* [REQUIRED ACTION]: Return a copy of every line in the records that includes the word "errOperand".

* [EXCERPTED DATA]:

-- ==== Sys2Proof/Machine/IntUnit.lean ====
section
/-!
DEFINITION. The INT unit: the functions of spec/40_int_pack.md R71 to R74 on natural numbers and byte sequences, and the
meanings of INT.PACK (R75) and INT.UNPACK (R79). The unit has no state (R20): `intPackResponse` and `intUnpackResponse` take
the parameters and the operands, and nothing else.
-/

namespace Sys2Proof.Machine

open Sys2Proof

/-- The natural length: how many bytes `n` takes, at least one; `natlen 0 = 1` (R71, decision D5, log entry 8). -/
def natlen (n : Nat) : Nat :=
  Nat.log2 n / 8 + 1

/-- The last `len` base-256 digits of `n`, most significant first: byte `i` is `(n div 256^(len-1-i)) mod 256`
(R71, R73). -/
def bigEndian (len n : Nat) : List Byte :=
  (List.range len).map fun i => BitVec.ofNat 8 (n / 256 ^ (len - 1 - i))

/-- The natural encoding, the source's `to_bytes` (R71). -/
def natbytes (n : Nat) : List Byte :=
  bigEndian (natlen n) n

/-- The fixed-width encoding, the source's `to_bytes_fixed`: zeros on the left up to `size` bytes, never truncated
(R73). -/
def pack (n size : Nat) : List Byte :=
  if natlen n < size then List.replicate (size - natlen n) 0#8 ++ natbytes n else natbytes n

/-- One step of the recursion from the left of R74. -/
def unpackStep (acc : Nat) (b : Byte) : Nat :=
  256 * acc + b.toNat

/-- The value of a byte sequence, the source's `from_bytes`; the empty sequence is zero (R74). -/
def unpack (b : List Byte) : Nat :=
  b.foldl unpackStep 0

/-- What INT.PACK answers (R75): `max(size, natlen(n))` bytes, also when that is more than `size` (R76). -/
def intPackResponse (c : Config) (n size : Nat) : Response :=
  if sizeTooLarge c size then errorResponse c .errOperand
  else bytesResponse c (bigEndian (max size (natlen n)) n)

/-- What INT.UNPACK answers (R79): `ERR_OPERAND` is tested first, then the range of the value (R80, R115). -/
def intUnpackResponse (c : Config) (len : Nat) (lanes : List Byte) : Response :=
  if lenTooLarge c len then errorResponse c .errOperand
  else if outOfRange c (unpack (byteOperand len lanes)) then errorResponse c .errRange
  else valueResponse c .ok (unpack (byteOperand len lanes))

/-- INT.PACK (R75). -/
def execIntPack (n size : Nat) (s : State) : Answer :=
  settle (keepBlock (intPackResponse s.cfg n size) s.toBlock) s

/-- INT.UNPACK (R79). -/
def execIntUnpack (len : Nat) (lanes : List Byte) (s : State) : Answer :=
  settle (keepBlock (intUnpackResponse s.cfg len lanes) s.toBlock) s

end Sys2Proof.Machine
end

* [SOLUTION TO THIS PROBLEM]:
  if sizeTooLarge c size then errorResponse c .errOperand
  if lenTooLarge c len then errorResponse c .errOperand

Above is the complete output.